*** Source material ***
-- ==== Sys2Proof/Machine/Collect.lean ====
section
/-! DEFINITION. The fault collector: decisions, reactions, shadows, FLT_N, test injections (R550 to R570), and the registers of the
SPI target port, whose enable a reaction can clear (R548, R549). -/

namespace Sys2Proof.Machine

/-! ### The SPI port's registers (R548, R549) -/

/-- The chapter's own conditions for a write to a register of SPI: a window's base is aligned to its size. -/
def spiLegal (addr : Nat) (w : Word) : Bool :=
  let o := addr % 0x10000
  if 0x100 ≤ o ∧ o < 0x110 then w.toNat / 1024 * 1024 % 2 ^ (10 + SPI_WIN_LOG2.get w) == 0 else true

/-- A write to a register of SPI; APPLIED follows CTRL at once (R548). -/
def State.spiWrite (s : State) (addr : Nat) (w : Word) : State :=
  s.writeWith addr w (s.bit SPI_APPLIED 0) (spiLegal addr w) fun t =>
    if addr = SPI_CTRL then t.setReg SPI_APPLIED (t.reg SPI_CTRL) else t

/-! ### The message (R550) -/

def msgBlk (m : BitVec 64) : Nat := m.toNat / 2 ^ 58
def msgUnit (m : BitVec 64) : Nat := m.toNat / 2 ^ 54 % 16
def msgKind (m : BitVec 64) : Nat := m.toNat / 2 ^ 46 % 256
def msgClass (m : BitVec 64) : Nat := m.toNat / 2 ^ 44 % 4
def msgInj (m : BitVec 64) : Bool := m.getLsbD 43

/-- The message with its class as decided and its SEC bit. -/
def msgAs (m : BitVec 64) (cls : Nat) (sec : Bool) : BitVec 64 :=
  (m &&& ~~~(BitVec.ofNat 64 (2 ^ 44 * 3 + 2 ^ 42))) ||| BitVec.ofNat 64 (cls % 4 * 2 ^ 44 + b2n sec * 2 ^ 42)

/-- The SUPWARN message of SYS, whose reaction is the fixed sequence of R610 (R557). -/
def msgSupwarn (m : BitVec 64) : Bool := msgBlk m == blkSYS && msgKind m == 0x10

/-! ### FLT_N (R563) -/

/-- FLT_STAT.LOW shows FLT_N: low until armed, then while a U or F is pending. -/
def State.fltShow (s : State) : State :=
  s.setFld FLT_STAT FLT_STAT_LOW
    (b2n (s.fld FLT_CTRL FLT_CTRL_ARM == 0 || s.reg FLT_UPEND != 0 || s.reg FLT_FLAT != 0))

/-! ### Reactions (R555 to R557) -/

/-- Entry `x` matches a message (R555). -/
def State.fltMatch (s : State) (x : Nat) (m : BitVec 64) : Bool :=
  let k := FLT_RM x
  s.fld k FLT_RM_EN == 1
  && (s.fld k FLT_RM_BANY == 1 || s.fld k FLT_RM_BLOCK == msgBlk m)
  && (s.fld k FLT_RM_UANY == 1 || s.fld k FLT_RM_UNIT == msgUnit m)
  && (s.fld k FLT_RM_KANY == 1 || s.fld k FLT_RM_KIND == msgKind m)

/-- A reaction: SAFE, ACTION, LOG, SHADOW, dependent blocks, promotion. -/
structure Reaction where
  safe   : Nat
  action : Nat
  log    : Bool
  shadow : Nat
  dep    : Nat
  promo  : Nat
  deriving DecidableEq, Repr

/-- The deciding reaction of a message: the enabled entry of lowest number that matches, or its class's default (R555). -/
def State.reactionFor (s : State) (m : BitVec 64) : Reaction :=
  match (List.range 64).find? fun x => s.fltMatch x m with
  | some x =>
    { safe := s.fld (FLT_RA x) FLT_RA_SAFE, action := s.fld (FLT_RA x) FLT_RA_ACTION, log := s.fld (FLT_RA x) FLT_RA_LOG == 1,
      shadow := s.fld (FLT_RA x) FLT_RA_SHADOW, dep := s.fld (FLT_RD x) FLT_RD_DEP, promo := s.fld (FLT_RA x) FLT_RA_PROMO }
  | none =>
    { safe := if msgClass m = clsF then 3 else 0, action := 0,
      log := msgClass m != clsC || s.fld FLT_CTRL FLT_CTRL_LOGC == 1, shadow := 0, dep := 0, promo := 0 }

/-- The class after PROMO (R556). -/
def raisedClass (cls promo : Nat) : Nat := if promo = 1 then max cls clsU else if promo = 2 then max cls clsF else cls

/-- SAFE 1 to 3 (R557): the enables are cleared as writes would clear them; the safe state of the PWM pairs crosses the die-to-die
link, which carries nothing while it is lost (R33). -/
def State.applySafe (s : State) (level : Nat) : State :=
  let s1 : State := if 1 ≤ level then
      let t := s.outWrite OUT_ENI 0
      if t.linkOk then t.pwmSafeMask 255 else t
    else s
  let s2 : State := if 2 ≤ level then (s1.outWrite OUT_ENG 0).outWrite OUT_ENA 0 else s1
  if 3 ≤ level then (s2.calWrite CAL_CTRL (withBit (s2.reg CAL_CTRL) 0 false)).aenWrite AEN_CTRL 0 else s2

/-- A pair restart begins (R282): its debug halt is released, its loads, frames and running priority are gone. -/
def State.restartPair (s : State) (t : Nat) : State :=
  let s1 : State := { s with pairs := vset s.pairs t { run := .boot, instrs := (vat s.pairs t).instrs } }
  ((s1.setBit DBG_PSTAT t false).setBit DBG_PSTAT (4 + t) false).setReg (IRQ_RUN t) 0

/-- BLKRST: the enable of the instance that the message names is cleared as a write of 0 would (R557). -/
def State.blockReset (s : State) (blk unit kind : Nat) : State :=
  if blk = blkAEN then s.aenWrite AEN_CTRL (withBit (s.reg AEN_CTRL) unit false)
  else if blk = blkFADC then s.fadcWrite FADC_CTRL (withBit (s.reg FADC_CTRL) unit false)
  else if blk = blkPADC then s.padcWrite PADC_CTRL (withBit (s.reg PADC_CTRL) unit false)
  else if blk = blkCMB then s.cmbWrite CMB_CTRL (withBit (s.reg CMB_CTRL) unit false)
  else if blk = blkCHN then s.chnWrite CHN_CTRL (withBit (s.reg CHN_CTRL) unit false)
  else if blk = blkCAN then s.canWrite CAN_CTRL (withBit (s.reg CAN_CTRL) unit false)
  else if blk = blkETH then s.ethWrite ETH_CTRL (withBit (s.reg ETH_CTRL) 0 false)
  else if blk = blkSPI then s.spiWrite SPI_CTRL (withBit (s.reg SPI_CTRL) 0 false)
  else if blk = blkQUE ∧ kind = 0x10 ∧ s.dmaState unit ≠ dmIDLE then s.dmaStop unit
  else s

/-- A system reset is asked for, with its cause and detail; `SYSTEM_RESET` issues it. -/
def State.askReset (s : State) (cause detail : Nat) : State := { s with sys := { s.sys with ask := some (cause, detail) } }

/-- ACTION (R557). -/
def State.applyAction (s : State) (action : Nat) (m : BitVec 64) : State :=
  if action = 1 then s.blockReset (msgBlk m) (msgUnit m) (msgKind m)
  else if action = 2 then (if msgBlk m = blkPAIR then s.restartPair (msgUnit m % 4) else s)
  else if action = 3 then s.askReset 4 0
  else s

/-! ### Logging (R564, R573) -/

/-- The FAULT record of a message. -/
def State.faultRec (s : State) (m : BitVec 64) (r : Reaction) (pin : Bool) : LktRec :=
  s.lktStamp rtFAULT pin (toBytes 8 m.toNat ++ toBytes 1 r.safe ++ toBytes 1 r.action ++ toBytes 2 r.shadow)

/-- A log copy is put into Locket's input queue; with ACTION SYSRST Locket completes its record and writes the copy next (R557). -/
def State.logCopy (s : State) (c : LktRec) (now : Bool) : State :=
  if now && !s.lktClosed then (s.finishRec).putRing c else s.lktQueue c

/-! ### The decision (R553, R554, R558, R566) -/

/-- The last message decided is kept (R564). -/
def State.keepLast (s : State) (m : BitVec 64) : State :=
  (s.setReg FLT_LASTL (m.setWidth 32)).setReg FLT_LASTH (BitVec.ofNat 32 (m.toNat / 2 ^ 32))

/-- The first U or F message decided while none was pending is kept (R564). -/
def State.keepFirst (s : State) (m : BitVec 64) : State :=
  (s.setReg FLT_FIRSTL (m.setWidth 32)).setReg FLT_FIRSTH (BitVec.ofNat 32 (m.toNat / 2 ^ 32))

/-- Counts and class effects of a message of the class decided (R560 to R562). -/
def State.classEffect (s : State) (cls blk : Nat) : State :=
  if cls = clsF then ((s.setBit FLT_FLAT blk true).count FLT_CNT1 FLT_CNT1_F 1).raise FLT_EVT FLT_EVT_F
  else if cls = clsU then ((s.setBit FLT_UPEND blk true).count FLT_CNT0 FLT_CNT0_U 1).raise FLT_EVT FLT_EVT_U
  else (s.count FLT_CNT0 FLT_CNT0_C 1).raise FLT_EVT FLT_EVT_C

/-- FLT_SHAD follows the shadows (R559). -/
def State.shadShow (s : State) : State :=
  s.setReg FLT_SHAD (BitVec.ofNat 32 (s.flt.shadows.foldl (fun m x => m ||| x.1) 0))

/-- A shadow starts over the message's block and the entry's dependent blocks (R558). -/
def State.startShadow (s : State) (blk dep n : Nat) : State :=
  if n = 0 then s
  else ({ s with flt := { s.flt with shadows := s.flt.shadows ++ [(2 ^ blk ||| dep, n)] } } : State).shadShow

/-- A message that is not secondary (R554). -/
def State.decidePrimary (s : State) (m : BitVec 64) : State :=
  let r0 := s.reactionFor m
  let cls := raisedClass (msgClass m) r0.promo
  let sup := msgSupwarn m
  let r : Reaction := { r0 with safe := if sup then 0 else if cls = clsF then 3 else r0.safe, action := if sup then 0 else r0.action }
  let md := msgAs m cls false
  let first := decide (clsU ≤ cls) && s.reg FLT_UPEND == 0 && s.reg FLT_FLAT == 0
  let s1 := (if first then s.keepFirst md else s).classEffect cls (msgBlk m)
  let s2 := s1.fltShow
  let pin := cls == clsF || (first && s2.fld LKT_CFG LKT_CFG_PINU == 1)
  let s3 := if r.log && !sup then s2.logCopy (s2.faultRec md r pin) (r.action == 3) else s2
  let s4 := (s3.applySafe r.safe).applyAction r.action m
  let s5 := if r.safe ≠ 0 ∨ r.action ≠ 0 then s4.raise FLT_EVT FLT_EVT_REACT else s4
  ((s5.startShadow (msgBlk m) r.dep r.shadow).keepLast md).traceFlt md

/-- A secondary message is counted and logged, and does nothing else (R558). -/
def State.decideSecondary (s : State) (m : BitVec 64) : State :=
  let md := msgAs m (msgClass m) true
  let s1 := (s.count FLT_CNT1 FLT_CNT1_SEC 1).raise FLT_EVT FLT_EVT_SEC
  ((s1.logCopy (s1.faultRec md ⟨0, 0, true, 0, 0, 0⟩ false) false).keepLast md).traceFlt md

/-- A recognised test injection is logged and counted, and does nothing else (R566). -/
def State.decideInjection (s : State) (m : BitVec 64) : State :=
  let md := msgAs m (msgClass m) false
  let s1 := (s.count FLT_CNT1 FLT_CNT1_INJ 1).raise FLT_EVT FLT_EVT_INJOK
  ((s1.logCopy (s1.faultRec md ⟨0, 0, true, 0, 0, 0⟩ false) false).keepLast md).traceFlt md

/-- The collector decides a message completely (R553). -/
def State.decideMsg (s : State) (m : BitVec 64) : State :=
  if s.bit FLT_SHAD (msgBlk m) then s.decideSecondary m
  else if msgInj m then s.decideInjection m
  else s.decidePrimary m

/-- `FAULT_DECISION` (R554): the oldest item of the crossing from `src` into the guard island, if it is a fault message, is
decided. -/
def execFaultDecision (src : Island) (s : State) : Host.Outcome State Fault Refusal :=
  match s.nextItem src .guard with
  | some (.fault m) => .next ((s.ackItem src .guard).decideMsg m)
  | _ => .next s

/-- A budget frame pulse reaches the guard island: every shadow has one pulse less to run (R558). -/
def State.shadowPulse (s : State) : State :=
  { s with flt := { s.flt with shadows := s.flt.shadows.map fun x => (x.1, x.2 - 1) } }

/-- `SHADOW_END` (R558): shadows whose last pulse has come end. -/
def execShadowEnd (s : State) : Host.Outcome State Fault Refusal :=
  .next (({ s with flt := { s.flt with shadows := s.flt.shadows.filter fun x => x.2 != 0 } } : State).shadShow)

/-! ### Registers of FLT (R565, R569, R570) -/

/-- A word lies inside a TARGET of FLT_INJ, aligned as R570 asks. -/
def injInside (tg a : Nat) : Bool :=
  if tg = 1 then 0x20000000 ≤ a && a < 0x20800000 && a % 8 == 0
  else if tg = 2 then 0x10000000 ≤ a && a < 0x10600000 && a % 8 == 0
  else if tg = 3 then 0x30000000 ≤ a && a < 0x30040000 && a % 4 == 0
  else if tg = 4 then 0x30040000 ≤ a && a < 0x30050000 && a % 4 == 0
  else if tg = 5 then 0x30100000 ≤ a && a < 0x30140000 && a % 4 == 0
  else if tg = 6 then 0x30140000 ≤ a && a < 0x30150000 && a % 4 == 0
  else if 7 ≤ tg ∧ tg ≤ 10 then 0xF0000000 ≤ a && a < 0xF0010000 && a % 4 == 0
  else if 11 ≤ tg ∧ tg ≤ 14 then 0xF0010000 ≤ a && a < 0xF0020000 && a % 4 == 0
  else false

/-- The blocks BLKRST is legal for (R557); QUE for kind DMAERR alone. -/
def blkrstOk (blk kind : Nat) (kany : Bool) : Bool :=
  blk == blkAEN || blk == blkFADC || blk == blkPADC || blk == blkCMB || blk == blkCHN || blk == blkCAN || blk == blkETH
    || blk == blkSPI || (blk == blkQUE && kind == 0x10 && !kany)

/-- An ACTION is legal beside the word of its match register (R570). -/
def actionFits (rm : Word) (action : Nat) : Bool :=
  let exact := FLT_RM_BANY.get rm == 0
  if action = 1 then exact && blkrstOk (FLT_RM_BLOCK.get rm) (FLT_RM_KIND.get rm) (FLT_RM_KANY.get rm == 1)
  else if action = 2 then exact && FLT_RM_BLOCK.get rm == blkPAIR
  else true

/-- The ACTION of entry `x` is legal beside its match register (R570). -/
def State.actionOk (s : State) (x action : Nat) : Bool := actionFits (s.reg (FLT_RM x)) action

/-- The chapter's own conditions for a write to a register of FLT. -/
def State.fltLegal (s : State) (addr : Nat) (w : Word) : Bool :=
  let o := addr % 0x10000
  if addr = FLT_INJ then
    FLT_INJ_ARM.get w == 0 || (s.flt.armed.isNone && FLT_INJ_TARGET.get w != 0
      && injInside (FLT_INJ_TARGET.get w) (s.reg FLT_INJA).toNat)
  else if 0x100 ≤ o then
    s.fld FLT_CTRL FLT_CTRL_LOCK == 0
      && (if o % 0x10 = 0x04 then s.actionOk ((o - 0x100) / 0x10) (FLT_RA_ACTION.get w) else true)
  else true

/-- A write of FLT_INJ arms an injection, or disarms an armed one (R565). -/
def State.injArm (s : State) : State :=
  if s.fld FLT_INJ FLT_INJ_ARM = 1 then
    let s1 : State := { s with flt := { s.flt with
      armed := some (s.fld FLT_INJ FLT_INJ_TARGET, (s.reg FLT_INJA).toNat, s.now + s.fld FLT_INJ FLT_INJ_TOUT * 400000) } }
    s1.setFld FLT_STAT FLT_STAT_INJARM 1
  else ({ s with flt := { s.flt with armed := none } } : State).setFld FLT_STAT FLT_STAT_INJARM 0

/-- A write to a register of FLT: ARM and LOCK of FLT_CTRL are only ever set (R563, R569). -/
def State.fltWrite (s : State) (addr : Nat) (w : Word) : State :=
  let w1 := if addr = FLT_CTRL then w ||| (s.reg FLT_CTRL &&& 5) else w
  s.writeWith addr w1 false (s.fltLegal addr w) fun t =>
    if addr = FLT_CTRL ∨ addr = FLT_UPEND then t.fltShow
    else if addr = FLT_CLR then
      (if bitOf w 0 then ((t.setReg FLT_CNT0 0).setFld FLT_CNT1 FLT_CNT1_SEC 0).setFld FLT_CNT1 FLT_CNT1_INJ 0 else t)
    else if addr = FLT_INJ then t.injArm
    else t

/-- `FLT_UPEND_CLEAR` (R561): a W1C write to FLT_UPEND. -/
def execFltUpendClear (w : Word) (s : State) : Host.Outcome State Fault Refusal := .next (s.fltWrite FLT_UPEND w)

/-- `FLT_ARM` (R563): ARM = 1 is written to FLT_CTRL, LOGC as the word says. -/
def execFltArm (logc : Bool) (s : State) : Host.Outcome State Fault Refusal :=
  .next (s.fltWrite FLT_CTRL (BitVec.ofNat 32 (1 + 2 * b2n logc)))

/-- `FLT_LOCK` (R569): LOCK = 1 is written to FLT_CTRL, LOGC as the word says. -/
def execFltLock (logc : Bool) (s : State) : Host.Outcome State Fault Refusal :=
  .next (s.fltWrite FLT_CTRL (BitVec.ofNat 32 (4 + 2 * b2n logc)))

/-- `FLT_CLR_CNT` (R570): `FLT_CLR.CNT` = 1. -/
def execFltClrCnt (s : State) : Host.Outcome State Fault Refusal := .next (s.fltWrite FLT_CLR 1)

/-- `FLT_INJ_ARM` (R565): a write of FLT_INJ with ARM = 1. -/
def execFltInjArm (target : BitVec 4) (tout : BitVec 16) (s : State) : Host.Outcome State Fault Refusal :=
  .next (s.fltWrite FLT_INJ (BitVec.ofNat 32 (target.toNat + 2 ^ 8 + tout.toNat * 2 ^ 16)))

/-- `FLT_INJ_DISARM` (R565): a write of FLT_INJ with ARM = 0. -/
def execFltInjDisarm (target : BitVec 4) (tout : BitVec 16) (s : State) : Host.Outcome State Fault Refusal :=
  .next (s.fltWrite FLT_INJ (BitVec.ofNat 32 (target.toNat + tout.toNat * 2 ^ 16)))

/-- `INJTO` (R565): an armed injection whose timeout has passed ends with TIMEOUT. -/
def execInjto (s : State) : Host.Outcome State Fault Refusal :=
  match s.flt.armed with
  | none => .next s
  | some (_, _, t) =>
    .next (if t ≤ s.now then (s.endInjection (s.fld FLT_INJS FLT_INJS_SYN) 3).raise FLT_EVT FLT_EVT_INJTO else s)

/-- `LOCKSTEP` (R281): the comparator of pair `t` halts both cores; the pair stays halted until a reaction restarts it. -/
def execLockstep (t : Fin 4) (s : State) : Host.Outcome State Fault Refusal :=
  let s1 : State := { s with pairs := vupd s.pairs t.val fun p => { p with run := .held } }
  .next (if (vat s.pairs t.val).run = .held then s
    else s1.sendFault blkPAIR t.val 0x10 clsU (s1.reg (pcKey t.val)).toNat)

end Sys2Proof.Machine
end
*** End of Source material ***
**About this task:** An exact copy of the lines above, from the one containing "let r : Reaction" down to the one containing "let s1 := (if" and including both, is the whole answer; retype it and nothing else.

**Written solution:**
  let r : Reaction := { r0 with safe := if sup then 0 else if cls = clsF then 3 else r0.safe, action := if sup then 0 else r0.action }
  let md := msgAs m cls false
  let first := decide (clsU ≤ cls) && s.reg FLT_UPEND == 0 && s.reg FLT_FLAT == 0
  let s1 := (if first then s.keepFirst md else s).classEffect cls (msgBlk m)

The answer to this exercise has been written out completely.